MITROVICA, Serbia, June 8 (Reuters) Serbia today called off a search for victims of the 1998-99 Kosovo war at a suspected mass grave site, saying nothing had been found in four days of digging.

But officials said investigators might shift their attention to other parts of the abandoned quarry on the boundary between Serbia and its UN-run southern province.

The dig began on Tuesday on the basis of witness testimony that four truckloads of corpses, believed to be ethnic Albanians from Kosovo, had been dumped at the site on a single day in June 1999, during NATO's bombing of Serbia.

Before work began, a senior Serbian official told Reuters that remote sensing indicated ''between 300 and 500 bodies'' were buried under sand and rock. A spokesman for the special war crimes prosecutor also said there were at least 350 corpses.

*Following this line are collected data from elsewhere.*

/-- Channel contexts, rate sweep and calibration engine (R218 to R226). -/
structure CtxSt where
  ctxs : FMap CtxLine := []
  /-- Counter banks: hits and latest leading edge in fine; key context. -/
  bank : FMap (Nat × Nat) := []
  sweepFrame : Nat := 0
  /-- The points that a context's accumulator holds, as frame and residual (R223). -/
  points : FMap (List (Nat × Int)) := []
  /-- First frame whose hits give points; key 41 × n for the whole DF640, 41 × n + 1 + g for a bias group (R223). -/
  calFrom : FMap Nat := []
  /-- Frame of the latest FRAME mark of each lane position; key 2 × n + position. -/
  marks : FMap Nat := []
  /-- The latest INJECT_SCHEDULE marks of each DF640: frame, and firing slots as (launch tick, charge code). -/
  sched : FMap (List (Nat × List (Nat × Nat))) := []
  /-- Copy of `DF.AFE.CONFIG.GATE` of each DF640, as (frame from which it is in force, value), newest first (R222). -/
  gate : FMap (List (Nat × Nat)) := []
  /-- Anchor reference accumulators: sum and points (R226). -/
  chipSum : FMap Int := []
  chipPts : FMap Nat := []
  chipNext : FMap (Option Int) := []
  /-- Records that the calibration engine has read in a frame: the frame, and how many (R448). -/
  readIn : Nat × Nat := (0, 0)
  /-- The calibration log (R225); key position modulo 2²⁰. -/
  log : FMap (Rec × Rec) := []
  deriving DecidableEq, Repr

/-- A RESYNC group being collected (R123, R232): slice in frame, its frame, PRIM records still to come, tussocks named so far, and
the lane position that brought the RESYNC. -/
structure ResyncSt where
  slice : Nat := 0
  frame : Nat := 0
  left : Nat := 0
  word : Nat := 0
  pos : Nat := 0
  deriving DecidableEq, Repr

/-- Tussock records of one DF640 on their way into the map (R232 to R234). -/
structure PrimSt where
  /-- PRIM records outside RESYNC groups since the last WATERMARK: slice in frame, tussock, state. -/
  prims : List (Nat × Nat × Bool) := []
  /-- PRIM records of either kind received since the last WATERMARK. -/
  count : Nat := 0
  resync : Option ResyncSt := none
  /-- The group whose WATERMARK is expected next, counted from DT 0 (256 per frame). -/
  expect : Option Nat := none
  /-- The last group whose WATERMARK has arrived, plus 1, and the groups before it whose WATERMARK has not: each from a first group up to, but not
  including, a second. -/
  upTo : Nat := 0
  gaps : List (Nat × Nat) := []
  deriving DecidableEq, Repr

/-- A change of the map that waits for the evaluation of its slice: slice counted from DT 0, DF640, and either one bit or the
whole word of a RESYNC. -/
structure MapChange where
  slice : Nat := 0
  n : Nat := 0
  bit : Option (Nat × Bool) := none
  word : Nat := 0
  deriving DecidableEq, Repr

/-- The run of one pattern (R238). -/
structure PatRun where
  /-- First slice of the run in progress. -/
  s0 : Option Nat := none
  fired : Bool := false
  /-- A cared bit belonged to a STALE DF640 during the run (R240). -/
  stale : Bool := false
  /-- The pattern is newly enabled: its state before the next group counts as no match (R241). -/
  fresh : Bool := false
  deriving DecidableEq, Repr

/-- A hit taken by the extractor: corrected time in fine, context, pixel, ToT, flags, generation under which it was read. -/
structure ExtHit where
  time : Int := 0
  ctx : Nat := 0
  pixel : Nat := 0
  tot : Nat := 0
  flags : Nat := 0
  gen : Nat := 0
  masked : Bool := false
  deriving DecidableEq, Repr

/-- A decided trigger (R242, R248): what its record's header says of the decision. -/
structure Decision where
  seq : Nat := 0
  source : Nat := 0
  tTick : Nat := 0
  tFine : Nat := 0
  start : Nat := 0
  stop : Nat := 0
  flags : Nat := 0
  detail : Nat := 0
  epoch : Nat := 0
  scope : Nat := 0
  /-- Frame of the decision, whose copy carries it (R356). -/
  frame : Nat := 0
  deriving DecidableEq, Repr

/-- A trigger that has fired and is not yet decided (R239, R242 to R245): the slice at which it is considered, its source, T,
detail and whether it carries MAP_STALE. -/
structure Trig where
  slice : Nat := 0
  source : Nat := 0
  tTick : Nat := 0
  tFine : Nat := 0
  detail : Nat := 0
  stale : Bool := false
  deriving DecidableEq, Repr
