-- ==== Sys2Proof/Machine/Stream.lean ====
section
/-! DEFINITION. Tussock evaluation (R115 to R123), the front-end ledger (R128 to R130) and the marks of a frame boundary
(R124 to R126). -/
namespace Sys2Proof.Machine

/-- Whether channel `ch` belongs to tussock `k` by a MEMBER word (R115). -/
def memberOf (w : Word) (k : Nat) : Bool :=
  (fieldOf w 6 1 == 1 && fieldOf w 0 6 == k) || (fieldOf w 14 1 == 1 && fieldOf w 8 6 == k)

/-- A tussock register as in force at slice `s`: slices before the last frame boundary see the words of the frame before (R117, R119). -/
def Df.tusWord (d : Df) (s a : Nat) : Word := FMap.get (dfReset a) (if s < d.tus.effFrom then d.tus.prevEff else d.eff) a

/-- A field of a tussock register as in force at slice `s`. -/
def Df.tusFld (d : Df) (s : Nat) (f : Fd) : Nat := fieldOf (d.tusWord s f.addr) f.lo f.width

/-- Distinct channels with a counted crossing of tussock `k` in a window of slices, by the members at slice `at'`. -/
def Df.crossers (d : Df) (at' k lo hi : Nat) : List (Nat × Nat) → List Nat → List Nat
  | [], acc => acc
  | (s, ch) :: t, acc =>
    if lo ≤ s ∧ s ≤ hi ∧ !acc.contains ch ∧ memberOf (d.tusWord at' (DF.TUS.MEMBER.addr ch)) k then Df.crossers d at' k lo hi t (ch :: acc)
    else Df.crossers d at' k lo hi t acc

/-- The first slice of the window of tussock `k` that ends at slice `s` (R117, R119): a restart empties it from its own slice on. -/
def Df.windowFrom (d : Df) (k s : Nat) : Nat :=
  let lo := s + 1 - (d.tusFld s (DF.TUS.RULE.W k) + 1)
  let r := FMap.get 0 d.tus.restart k
  if r ≤ s then max lo r else lo

/-- The multiplicity of tussock `k` at slice `s` (R117, R119). -/
def Df.multiplicity (d : Df) (k s : Nat) : Nat := (d.crossers s k (d.windowFrom k s) s d.tus.crossings []).length

/-- The state of tussock `k` at slice `s` (R117). -/
def Df.tussockState (d : Df) (k s : Nat) : Bool :=
  d.tusFld s (DF.TUS.RULE.EN k) == 1 && decide (d.tusFld s (DF.TUS.RULE.M k) ≤ d.multiplicity k s)

/-- The 64 states at slice `s` as a bit map. -/
def Df.stateMap (d : Df) (s : Nat) : Nat :=
  (List.range 64).foldl (fun m k => if d.tussockState k s then m + 2 ^ k else m) 0

/-- Free entries of the control queue. -/
def Df.cqFree (d : Df) : Nat := 512 - d.cqFill

/-- Queue one PRIM record, or refuse it when fewer than 65 entries are free (R122). -/
def Df.queuePrim (d : Df) (k state s : Nat) : Df :=
  if d.cqFree < 65 then (d.inc DF.HIT.PRIM_LOST.COUNT).set DF.HIT.STATUS.RESYNC_PEND 1
  else
    let d := d.queueCtl (primWord k state (s % 16384) (d.multiplicity k s))
    { d with tus := { d.tus with prims := d.tus.prims + 1 } }

/-- The PRIM records of slice `s` for the tussocks whose state changed (R118). -/
def Df.queuePrims (d : Df) (m s : Nat) : Df :=
  (List.range 64).foldl (fun d k => if m.testBit k = d.tus.state.testBit k then d else d.queuePrim k (m.testBit k).toNat s) d

/-- The RESYNC group of slice `s`, queued whole (R123). -/
def Df.queueResync (d : Df) (cause m s : Nat) : Df :=
  let ks := (List.range 64).filter fun k => m.testBit k
  let d := d.queueCtl (resyncWord cause (s % 16384) (s / 16384) ks.length)
  let d := ks.foldl (fun d k => d.queueCtl (primWord k 1 (s % 16384) (d.multiplicity k s))) d
  let d := d.set DF.HIT.STATUS.RESYNC_PEND 0
  { d with
    tus := { d.tus with prims := d.tus.prims + ks.length, lastResync := s / 16384, firstSlice := none },
    hit := { d.hit with moved := false } }

/-- The first cause of a RESYNC that holds at slice `s`, in the order 3, 1, 0, 2 (R123). -/
def Df.resyncCause (d : Df) (s : Nat) : Option Nat :=
  let per := d.inForce DF.HIT.CTRL.RESYNC_PERIOD
  if d.tus.firstSlice = some s then some 3
  else if d.hit.moved then some 1
  else if d.fld DF.HIT.STATUS.RESYNC_PEND = 1 ∧ 129 ≤ d.cqFree then some 0
  else if per ≠ 0 ∧ s % 16384 = 0 ∧ per ≤ s / 16384 - d.tus.lastResync then some 2
  else none

/-- A RESYNC of cause 1, 2 or 3 that falls due without room is owed instead (R123). -/
def Df.oweResync (d : Df) : Df :=
  let d := d.set DF.HIT.STATUS.RESYNC_PEND 1
  { d with tus := { d.tus with firstSlice := none }, hit := { d.hit with moved := false } }

/-- The records of slice `s` with its states `m` (R118, R121, R123). -/
def Df.sliceRecords (d : Df) (m s : Nat) : Df :=
  let d := match d.resyncCause s with
    | some c => if 129 ≤ d.cqFree then d.queueResync c m s else d.oweResync.queuePrims m s
    | none => d.queuePrims m s
  if s % 64 = 63 then
    let d := d.queueCtl (watermarkWord (s % 16384) (s / 16384) d.tus.prims)
    { d with tus := { d.tus with prims := 0 } }
  else d

/-- The end of slice s + 2 for the next slice s to evaluate (R117, R118). Records go out in RUN only (R440). -/
def Df.tussockEval (d : Df) : Df :=
  let s := d.tus.nextSlice
  let d := d.until (4 * (s + 3))
  let m := d.stateMap s
  let d := if d.state = dfRun then d.sliceRecords m s else d
  let d := { d with tus := { d.tus with state := m, nextSlice := s + 1, crossings := d.tus.crossings.filter fun x => decide (s < x.1 + 8) } }
  d.pump

/-- The sum over frames up to `f` of an account not yet in its total. -/
def framesUpTo (m : FMap Nat) (f a : Nat) : Nat :=
  total ((m.filter fun x => decide (x.1 / 6 ≤ f) && x.1 % 6 == a).map (·.2))

/-- Take the counts of frames up to `f` into the running totals (R129, R130). -/
def Df.settleTotals (d : Df) (f : Nat) : Df :=
  let t := (List.range 6).foldl (fun m a => m.put 0 a ((FMap.get 0 m a + framesUpTo d.hit.frames f a) % 2 ^ 48)) d.hit.totals
  { d with hit := { d.hit with totals := t, frames := d.hit.frames.filter fun x => decide (f < x.1 / 6) } }

/-- Place the LEDGER record of account `a` for frame `f` and show its total (R129, R130). -/
def Df.queueLedger (d : Df) (f a : Nat) : Df :=
  let t := FMap.get 0 d.hit.totals a
  ((d.queueCtl (ledgerWord a f t)).set (DF.HIT.ACCT_LO.TOTAL_LO a) t).set (DF.HIT.ACCT_HI.TOTAL_HI a) (t / 2 ^ 32)

/-- Whether frame `f` was a frame of RUN (R440). -/
def Df.wasRun (d : Df) (f : Nat) : Bool :=
  if d.state = dfRun then decide (d.bt.runFrom ≤ f) else decide (d.bt.runFrom ≤ f ∧ f < d.bt.runTo)

/-- Tick 16,384 of the next frame f + 1 whose frame f is to be settled (R129). -/
def Df.ledgerEmit (d : Df) : Df :=
  let g := match d.hit.ledgerFrame with | some x => max (x + 1) d.frame | none => d.frame
  let d := d.until (g * frameTicks + 16384)
  let d := { d with hit := { d.hit with ledgerFrame := some g } }
  if g = 0 then d
  else
    let d := d.settleTotals (g - 1)
    let d := if d.wasRun (g - 1) then [0, 1, 2, 3, 4, 5].foldl (fun d a => d.queueLedger (g - 1) a) d else d
    d.pump

end Sys2Proof.Machine
end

But the head of the Serbian Commission for Missing Persons, Veljko Odalovic, said today: ''We can confirm that there is no mass grave on the site.'' A senior police official, who asked not to be named, said the search might continue.

''It doesn't mean that there is not a mass grave nearby, and that we are not going to start work on an exhumation at another location in the quarry,'' he told Reuters.

An international official from the Kosovo-based Office for Missing Persons and Forensics also would not rule out further investigation at the quarry, Serbian news agencies reported.

Around 10,000 ethnic Albanians died in Serbia's 1998-99 war against separatist guerrillas in Kosovo. NATO bombed for 11 weeks to drive out Serb forces, and the UN took control. More than 2,000 people are still missing, the majority Albanians.

The remains of more than 800 Kosovo Albanians were found in 2001 at two sites in Serbia, trucked hundreds of kilometres north in a systematic attempt to hide evidence of atrocities as NATO wrested control of Kosovo from Serbia.

The 90-percent Albanian majority demands independence, but world powers remain deadlocked on a UN resolution the West hopes will open the door to statehood but which Russia opposes.